/-- GROUP_RETRAIN_DONE: the sweep of a group ends: 0 working, 1 working after training alone, 2 not working, 3 not working because stage 8
of its training alone failed. (DEDUCED, log 40) -/
def groupDone (c outcome rv wv : Nat) (delays : List Nat) (s : State) : State :=
  let t := s.tr c
  match t.groups with
  | [] => s
  | g :: _ =>
    if !t.round || !t.steps.isEmpty || t.steer.isSome || !s.stewardUp then s
    else if outcome = 0 then applyCentres c g rv wv (delays.take 16) s
    else if t.offline.isSome || (g = 17 && s.spareFree c) then
      if outcome = 1 then applyCentres c g rv wv delays s
      else nextGroup c (groupLost c g (if outcome = 3 then calibrationBad c s else s))
    else nextGroup c (groupBad c g s)

/-- TAP_STEP_CONFIRMED: the step under way of a channel's settings has been confirmed by a passing burst, and the next is written; in restored
training every setting steps at once. (DEDUCED, log 40) -/
def tapConfirmed (c : Nat) (s : State) : State :=
  if s.ob (chanIdx c) 0x40 = 1 then restoreStep c s
  else match (s.tr c).steps with
    | [] => s
    | (code, inst, goal) :: rest =>
      if !s.stewardUp then s
      else
        let left := if s.setting c code inst = goal then rest else (code, inst, goal) :: rest
        let s := s.modTr c fun t => { t with steps := left }
        if left.isEmpty then centresDone c ((s.tr c).groups.headD 0) s else writeStep c s

/-- How long a step may take to be confirmed. -/
def stepLimit : Nat := 50 * 1000 * nsT

/-- STEP_TIMEOUT: a step is not confirmed: of restored training, of a group in full training, or of a round (R310, R314). -/
def stepTimeout (c g : Nat) (s : State) : State :=
  let t := s.tr c
  let i := chanIdx c
  if !s.elapsed t.stepAt stepLimit then s
  else if s.ob i 0x40 = 1 then rejectRestore c s
  else if s.ob i 0x40 = 2 then
    if 18 ≤ g then lostFor c (s.ob i 0x43) (calibrationBad c s)
    else calibrationBad c (s.modTr c fun t => { t with lost := t.lost ||| 2 ^ g, stepAt := s.now })
  else if t.steps.isEmpty || !s.stewardUp then s
  else
    let s := calibrationBad c (forEach t.before (fun p s => s.setOb i p.1 p.2) s)
    match t.groups with
    | h :: _ =>
      let s := layerVref c h (s.setting c 4 h) s
      nextGroup c (groupBad c h (s.modTr c fun t => { t with steps := [] }))
    | [] => s.modTr c fun t => { t with steps := [] }

/-- RETRAIN_ROUND_START. -/
def execRetrainRoundStart (c : Nat) (s : State) : Res := present (decide (c < s.channels)) (roundStart c s)

/-- GROUP_RETRAIN_DONE. -/
def execGroupRetrainDone (c outcome rv wv : Nat) (delays : List Nat) (s : State) : Res :=
  present (decide (c < s.channels)) (groupDone c outcome rv wv delays s)

/-- TAP_STEP_CONFIRMED. -/
def execTapStepConfirmed (c : Nat) (s : State) : Res := present (decide (c < s.channels)) (tapConfirmed c s)

/-- STEP_TIMEOUT. -/
def execStepTimeout (c g : Nat) (s : State) : Res := present (decide (c < s.channels)) (serveAll (stepTimeout c g s))

/-! ### Margining (R317, R318) and a new training on request (R313) -/

/-- Whether a margin request is refused. -/
def State.marginRefused (s : State) (c v : Nat) : Bool :=
  let p := bits 31 28 v
  let g := bits 27 23 v
  let lane := bits 19 16 v
  let ca := p == 4 || p == 5
  let st := s.chanState c
  v / 2 ^ 32 != 0 || bits 22 20 v != 0 || 5 < p || 17 < g || v % 2 ^ 16 < 16 || (ca && g != 0) ||
  !(lane == 15 || decide (lane ≤ if p == 4 then 12 else 7)) ||
  (ca && s.power.node != .config && st != 3) ||
  (!ca && st == 0 && (s.ob (chanIdx c) 0x42 != 0xFF || s.ob (chanIdx c) 3 == 1)) || st == 2 || st == 6

/-- 0x4000+c:4A. -/
def marginHome (c v : Nat) : Home := fun _ s =>
  if s.marginRefused c v then .denied (s.setOb (chanIdx c) 0x4B (2 * 2 ^ 24))
  else if (s.tr c).round || (s.tr c).margin.isSome then .refused St.retry 0 s
  else
    let g := bits 27 23 v
    let st := s.chanState c
    let live := bits 31 28 v < 4 && st == 0 && g != 17
    let s := s.modTr c fun t => { t with margin := some ⟨v, s.now⟩ }
    .done ((if live then wantSteer c (some g) s else s).setOb (chanIdx c) 0x4B (2 ^ 24))

/-- MARGIN_REQUEST. -/
def execMarginRequest (r : Req) (c value : Nat) (s : State) : Res :=
  .next (dictWrite r (chanIdx (c % 4096)) 0x4A (leBytes 8 value) (marginHome (c % 4096) (value % 2 ^ 64)) s)

/-- The setting a margin request sweeps, and the instances it sweeps: one lane of the group, or all of them (R317). -/
def marginCode (v : Nat) : Nat := [5, 6, 3, 4, 7, 8].getD (bits 31 28 v) 8
def marginInsts (v : Nat) : List Nat :=
  let code := marginCode v
  let g := bits 27 23 v
  let lane := bits 19 16 v
  if code = 5 || code = 6 then (if lane = 15 then (List.range 8).map fun i => 8 * g + i else [8 * g + lane])
  else if code = 7 then (if lane = 15 then List.range 13 else [lane])
  else if code = 8 then [0] else [g]

/-- The most steps a sweep can pass below and above a centre: those to the limits of R300. -/
def State.marginRoom (s : State) (c v : Nat) : Nat × Nat :=
  let centres := (marginInsts v).map fun i => s.setting c (marginCode v) i
  (centres.foldl max 0, settingMax (marginCode v) - centres.foldl min (settingMax (marginCode v)))

/-- How long a point of a margin request may take: 50 µs for each 16 bursts (R318). -/
def marginLimit (v : Nat) : Nat := (v % 2 ^ 16 + 15) / 16 * 50 * 1000 * nsT

/-- MARGIN_DONE: the sweep ends: passing steps below and above the centre, the worst lane, bursts in error, and whether it timed
out, which no point does before its time. (DEDUCED, log 40) -/
def marginDone (c low high worst errors : Nat) (late : Bool) (s : State) : State :=
  match (s.tr c).margin with
  | none => s
  | some m =>
    let out := late && s.elapsed m.began (marginLimit m.word)
    let room := s.marginRoom c m.word
    let w := errors % 2 ^ 32 * 2 ^ 32 + (if out then 3 else 0) * 2 ^ 24 + worst % 256 * 2 ^ 16 + min room.2 high * 2 ^ 8 + min room.1 low
    raise Ev.marginDone c 0 (wantSteer c none ((s.modTr c fun t => { t with margin := none }).setOb (chanIdx c) 0x4B w))

/-- MARGIN_DONE. -/
def execMarginDone (c low high worst errors : Nat) (late : Bool) (s : State) : Res :=
  present (decide (c < s.channels)) (marginDone c low high worst errors late s)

**Task goal:** Whenever the string "delays" turns up in a line of the data, copy that line.

**Response to this exercise:**
def groupDone (c outcome rv wv : Nat) (delays : List Nat) (s : State) : State :=
    else if outcome = 0 then applyCentres c g rv wv (delays.take 16) s
      if outcome = 1 then applyCentres c g rv wv delays s
def execGroupRetrainDone (c outcome rv wv : Nat) (delays : List Nat) (s : State) : Res :=
  present (decide (c < s.channels)) (groupDone c outcome rv wv delays s)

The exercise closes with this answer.